Regulatory arbitrage rears its ugly head
Derivatives comment: Simon Boughey
16 May 2011
When global regulators set about curing the perceived ills of the derivatives industry in the wake of the financial crisis, there was considerable effort to co-ordinate the thrust and principles
of public policy. It made a great deal of sense, they seemed to acknowledge, for everyone to be on the same page.
Two years or so on, this admirable unity of purpose and action is beginning to dissipate. Indeed, an increasingly vocal slice of the market is starting to warn that the dangers of regulatory
arbitrage are real and present.
If most of the derivatives industry was to up sticks to a more favourable regulatory regime, it would mean, first of all, that the US, or the UK, would be deprived of valuable tax revenue. Given
the low regard with which bankers are held in the US and, still more, in the UK, the general populace might not see this as a particularly grievous loss, but, hopefully, public policymakers are
rather more enlightened.
A wholesale migration to one location would not be a healthy step for the industry. The big danger of such a move is that it could create an unprecedented concentration of risk. If that happens,
all the efforts made by regulators since the crisis will have been in vain, and, ultimately be damaging. Risk will not have been mitigated; on the contrary, it will have been simply shifted and then
Derivatives bankers are concerned that each of the three major financial areas is working at its own pace, with no single date set for the implementation of global rules. The Dodd-Frank Act in the
US requires all the new rules concerning derivatives to be written by July (though this deadline will not be met and no one knows when the rules will be written) while in Europe new rules are not
expected until next year at the earliest. In Asia, regulators are working to another timetable again.
Other regimes are further behind. Canada, for example, has yet to decide whether it will establish its own domestic framework for clearing – the Holy Grail for US and European regulators – and
trade reporting. New derivatives markets, such as Turkey and Indonesia, are still at the earliest stages of considering regulations.
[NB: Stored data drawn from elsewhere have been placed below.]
/-- A warp is aborted: its threads count as killed, and of its accesses only writes on their way remain. -/
def Warp.abort (w : Warp) : Warp :=
  let w := w.exitLanes (BitVec.allOnes 32)
  { w with wfault := some .warpAbort, wpend := none, mode := .tenant, eret := false, saving := false, run := none,
           groups := [], parked := [], bound := [],
           ops := w.ops.filter fun o => o.unordered && o.kind != .feTest && !o.kind.long }
def State.abortWarp (s : State) (c w : Nat) : State :=
  let ids := ((s.warpAt c w).ops.filter (·.kind == .ldf)).map (·.id)
  let s := { s with ldfq := s.ldfq.filter fun x => !(x.core == c && ids.contains x.op) }
  (s.updWarpAt c w (·.abort)).updCore c fun k => { k with frags := k.frags.map fun f =>
    if f.2.valid && f.2.slot == w then (f.1, { f.2 with valid := false, pend := false, mask := 0#32 }) else f }

/-- A tenant's collectives leave the clearing engines, and with them the ends held for it. -/
def State.abortColls (s : State) (t : Nat) (gs : List Nat) : State :=
  let mine (p : Nat × Clear) : Bool := match p.2.coll with | none => false | some x => x.tenant == t
  let keys := s.dies.flatMap fun d => (d.2.procs.filter mine).map fun p => clearKey d.1 p.1
  let die (d : Nat × Die) : Nat × Die := (d.1, { d.2 with
    queue := d.2.queue.filter (·.tenant != t), procs := d.2.procs.map fun p => if mine p then (p.1, { c := p.2.c }) else p,
    held := d.2.held.filter fun h => !gs.contains h.wg })
  { s with dies := s.dies.map die, ldfq := s.ldfq.filter fun x => !keys.contains x.core }

/-- A workgroup of a tenant under reset ends, its save area returning to the pool. -/
def State.abortWg (s : State) (t g : Nat) : State :=
  let x := s.wg g
  if x.st = .ended then s
  else ((s.freeArea t x.area).vacate g .ended).updWg g fun x => { x with area := none, failed := true }

/-- A started launch ends with ABORTED, once the stores still on their way have registered (spec/13_scheduling.md R297). -/
def State.abortLaunch (s : State) (n : Nat) : State :=
  match s.launch n with
  | none => s
  | some l =>
    let m := l.gx * l.gy * l.gz
    if l.done then s
    else (s.updLaunch n fun l => { l with status := stAborted, next := m, ended := m, told := [] }).settleLaunch n

/-- Steps 1 to 5 of a reset. -/
def State.startReset (s : State) (t : Nat) : State :=
  if (s.tenant t).resetting ∨ 16 ≤ t then s
  else
    let s := s.updTenant t fun x => { x with active := false, resetting := true,
                                             queues := x.queues.map fun q => (q.1, { q.2 with en := false }) }
    let ns := (s.launches.filter fun l => l.2.tenant == t && !l.2.done).map (·.1)
    let s := ns.foldl (fun s n => s.updLaunch n fun l => { l with status := stAborted }) s
    let gs := s.wgsOfTenant t
    let s := gs.foldl (fun s g => (s.wg g).slots.foldl (fun s w => s.abortWarp (s.wg g).core w) s) s
    let cs := s.cores.flatMap fun c => (c.2.cmds.filter fun x => x.tenant == t && !x.ended).map fun x => (c.1, x.id)
    let s := cs.foldl (fun s x => s.endCmd x.1 x.2 stAborted) s
    let s := s.abortColls t gs
    let s := gs.foldl (fun s g => s.abortWg t g) s
    let es := (s.episodes.filter fun e => e.2.tenant == t && e.2.st != .free).map (·.1)
    let s := es.foldl (fun s i => s.freeEpisode i) s
    let s := ({ s with escrow := s.escrow.filter (·.tenant != t) } : State).updTenant t fun x => { x with drops := [] }
    ns.foldl (fun s n => s.abortLaunch n) s
/-- Step 6, once every launch of the tenant has ended with its DONEA add. -/
def State.endReset (s : State) (t : Nat) : State :=
  if (s.tenant t).resetting && s.launches.all (fun l => l.2.tenant != t || l.2.done) then s.updTenant t fun x => { x with resetting := false, rgen := (x.rgen + 1) % 256 } else s

/-- TENANT_RESET of tenant arg.idx: arg.a 0, the write of RESET; 1, the end of the reset. -/
def execTenantReset (s : State) : Host.Outcome State Fault Refusal :=
  .next (if s.arg.a = 0 then s.mmio fun s => s.startReset s.arg.idx else s.endReset s.arg.idx)

/-! ### Register accesses (R456, R457, R458, R469, R472) -/

/-- QCFG (R457). -/
def Queue.writeCfg (q : Queue) (v : Nat) : Queue :=
  let en := bitOf v 31
  let q' : Queue := if q.en then q else { q with prio := bitsOf v 10 8, log2n := bitsOf v 4 0 }
  let on := en && decide (4 ≤ q'.log2n ∧ q'.log2n ≤ 16)
  if on && !q.en then { q' with en := true, error := false, tail := q'.next, met := none } else { q' with en := on }
/-- QCFG_WRITE: the value arg.b to queue arg.slot of tenant arg.idx. -/
def execQcfgWrite (s : State) : Host.Outcome State Fault Refusal :=
  .next (s.mmio fun s => if s.arg.slot < 32 ∧ s.arg.idx < 16 then s.updQueue s.arg.idx s.arg.slot fun q => q.writeCfg s.arg.b else s)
The prospect that such a patchwork quilt could encourage businesses to move to regimes with the fewest onerous regulations is not mere scaremongering by the anti-regulation caucus. Last month, the
Financial Stability Board, which works alongside the Bank for International Settlements to co-ordinate the work of national regulators at a global level, said it was “concerned with the substantial
variation across jurisdictions in the pace of implementation”.
Of perhaps greater concern is that regulators everywhere, but particularly in the US, are under huge pressure to produce rules and guidelines very quickly with inadequate resources. More than 200 staffers at the Commodity Futures Trading Commission are working round the clock to get the job done, but, as chairman Gary Gensler has indicated plaintively, this is still not enough. The industry also fears it is not being consulted nearly enough over the shape and format of the rules.
This pressure to get guidelines out sooner rather than later seems likely to risk the rules being not only poor, but also inconsistent with rules being produced elsewhere. Banks have shown
themselves in the past to be skilled at exploiting tax loopholes and there is no reason to suppose they will not turn their hand to regulatory arbitrage with the same dexterity.
Once again, the FSB noted the possibility of greater risk rather than less in last month’s document. “Some [members] worried that the rushed pace of implementation might exacerbate, rather than
mitigate, systemic risk,” it said.
The warning signs are already there. The European market infrastructure regulation published last December is moving towards a more inclusive approach to derivatives instruments. Many policymakers
believe that every derivative product should be standardised and cleared. Under Dodd-Frank, however, the general principle is that every derivative that needs to be cleared should be cleared. If
Dodd-Frank proves more relaxed about clearing, a migration from Europe to the US could come to pass.
Clearing is a vexatious issue. Over the past few years, since clearing was positioned by regulators to be the silver bullet to kill the ogre of financial meltdown, there has been a proliferation
of central counterparties. Each country wants its own CCP, and the resulting fragmentation could reduce liquidity and, ultimately, the effectiveness of each clearing house.
Ultimately, most derivatives bankers fear that the faith placed by regulators from all regimes in clearing houses is misplaced and even dangerous. Far from being the panacea, it could sow the
seeds of the next big crisis by the creation of clearing houses, rather than banks, that are too big to fail.
A derivatives regulation expert at a New York consultancy warned last week: “My grandchildren are going to have to pay for an even bigger crash. What we’re going to have is ill-focused rules, produced as a knee-jerk response by politicians who didn’t understand regulation.”
Bankers have been saying this in private for the past year or more. But when bodies like the BIS start agreeing, it is perhaps time for regulators to take their foot off the accelerator and make sure regulatory arbitrage is not the next thing they have to worry about.